Wednesday, March 19, 2014

Dust bunnies

When you blow out a candle, the air moves fastest and strongest close to your mouth, but farther away the puff fans out and, because it is pushing a bigger volume of air, weakens and dissipates. So you have no problem extinguishing a candle from a foot away, but across the table the flame hardly flickers.

I am informed that most household dust is not tracked in (though the front hallway testifies to the contrary), but is made of dead skin cells that flake off and dry out and are carried by the breeze, or the detritus left by the mites that eat the cells. They are small enough that some are able to sift through the weave of the fabric in the sheets and mattress fabric, and collect under the bed. Since we spend about a third of our time in bed, I'd expect that under the bed would be the most concentrated collection of dust--but it seems not to be so. Perhaps because we don't move so much, and don't rub off so much dead skin when snoring as when walking about. Or perhaps a lot of dead cells accumulate, stuck by residual oils to the mattress stuffing. Pillows get heavier with age, perhaps mattresses do too.

What seems completely unintuitive is the accumulation under dressers. Things can't fall through the wood. Probably dust, once it hits a collection, tends to stick. Then as the airborne dust whirls through the air some puff of breeze from passing feet will push it under the dresser. Of course the air pushed in will have to push other air out, but thanks to the dissipation I mentioned in the first paragraph, that will be weaker. Once under there, dust is more likely to fall undisturbed and clump.

Which seems a plausible reason for why the dust bunnies look like Harvey.

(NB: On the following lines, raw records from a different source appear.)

/-- The flow holds an event that ends the sequence: the forced run appends nothing (R227). -/
def endsSeq : EvKind → Bool
  | .cancel _ | .teardown | .epochAbort _ => true
  | _ => false

/-- Up to 256 forced tokens, as a commit appends them (R227, spec/02 R43, R53). -/
def applyForce (i : InstId) (lid : Nat) (s : State) : State :=
  let m := mir s i
  let q := getSeq m lid
  if q.r.state != .decoding || (stepOfSeq m lid).isSome || decide (q.r.deadlineTick < s.tick)
      || flowHas (getInst s i).hall (.seq lid) endsSeq || !q.r.planValid then s
  else match residentPlan m q.r.planId with
    | none => s
    | some p =>
      let a := appendAll i lid (forcedRun p 256 q.r.planState q.r.nest) s
      let t := modSeq i lid chargeSeq (watchAppended i lid (advancePenalty i lid a.s))
      let t := modAcct i q.r.context (fun x => { x with entriesCommitted := x.entriesCommitted + a.n }) t
      let t := journal i (rowEntries (seqOf t i lid) 0 q.r.committedLen (finState a.fin) a.bytes a.aux []) t
      endAppend i lid a.fin (if a.fin == .none then t else dropDraft i lid t)

/-- FORCE_RUN (spec/10 R227): its entries, like a commit's, wait while the mirror is behind (spec/17 R362). -/
def execForceRun (i : InstId) (lid : Nat) (s : State) : Result :=
  match headKind s i lid with
  | some .forceRun => if mirrorBehind s i then .next s else endEvent i s (applyForce i lid (releaseEvent i (.seq lid) s))
  | _ => .next s

/-! ### Midnight and the turn -/

/-- The policy of a sequence's context for a Midnight as it stands when the event is applied (DESIGN CHOICE, log 120), and whether CROSS reheats: DRAIN is CROSS with REHEAT where the outpost set changed (spec/11 R239, R248). -/
def midnightPolicy (m : Mirrored) (q : Seq) (info : MidnightInfo) : Nat × Bool :=
  let cfg := (getCtx m q.r.context).cfg
  let anew := info.newSet && cfg.epochPolicy == 0
  (if anew then 1 else cfg.epochPolicy, cfg.crossReheat || anew)

/-- A CROSS sequence takes the new epoch (spec/11 R240, R241). -/
def crossTo (i : InstId) (lid : Nat) (info : MidnightInfo) (s : State) : State :=
  modSeq i lid (fun q => { emptyDraft q with crossPending := true, r := { (emptyDraft q).r with epoch := info.new, crossed := true } }) s

/-- A Midnight event on a sequence of the old epoch, by its context's policy (spec/11 R240, R241, R248). -/
def applyMidnight (i : InstId) (lid : Nat) (info : MidnightInfo) (s : State) : State :=
  let m := mir s i
  let q := getSeq m lid
  let policy := midnightPolicy m q info
  if !q.r.state.live || q.r.epoch != info.old || q.r.model != info.model || policy.1 = 0 then s
  else if q.r.state == .migrating then modSeq i lid (fun q => { q with migMidnight := q.migMidnight ++ [info] }) s
  else if policy.1 = 2 then endSeq i lid .aborted reasonEpochAbort s
  else
    let s := crossTo i lid info s
    let s := if !policy.2 && (info.newTag == info.oldTag || q.r.state == .shuttered) then s
      else if q.r.state.composed then resumeSeq i lid (invalidateKv i lid s)
      else invalidateKv i lid s
    retireCheck i q.r.model (recordDone i lid s)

On the other hand Dave Barry claimed that men are biologically incapable of seeing dirt until it accumulates in quantities sufficient to sustain agriculture.

Pick your reason.

Economic predictions

"Come," they say, "let us get wine, and let us drink heavily of strong drink; And tomorrow will be like today, only more so."

Tuesday, March 18, 2014

BICEP2

I am trying to understand the details myself. If you want hairy details, look here, here (Lubos has a guest poster), or here or here for a little more on how reliable it looks. Or have a crack at the paper yourself--I haven't finished it yet.

The coolest of the pictures show what look like twists. That's what they are. Light, being oscillating electric and magnetic fields, has a direction for the electric field and another for the magnetic field. Most of the time the directions in a collection of light are random, but you can get polarized light from particular sources, or by blocking out the polarization you don't want, and some more exotic ways.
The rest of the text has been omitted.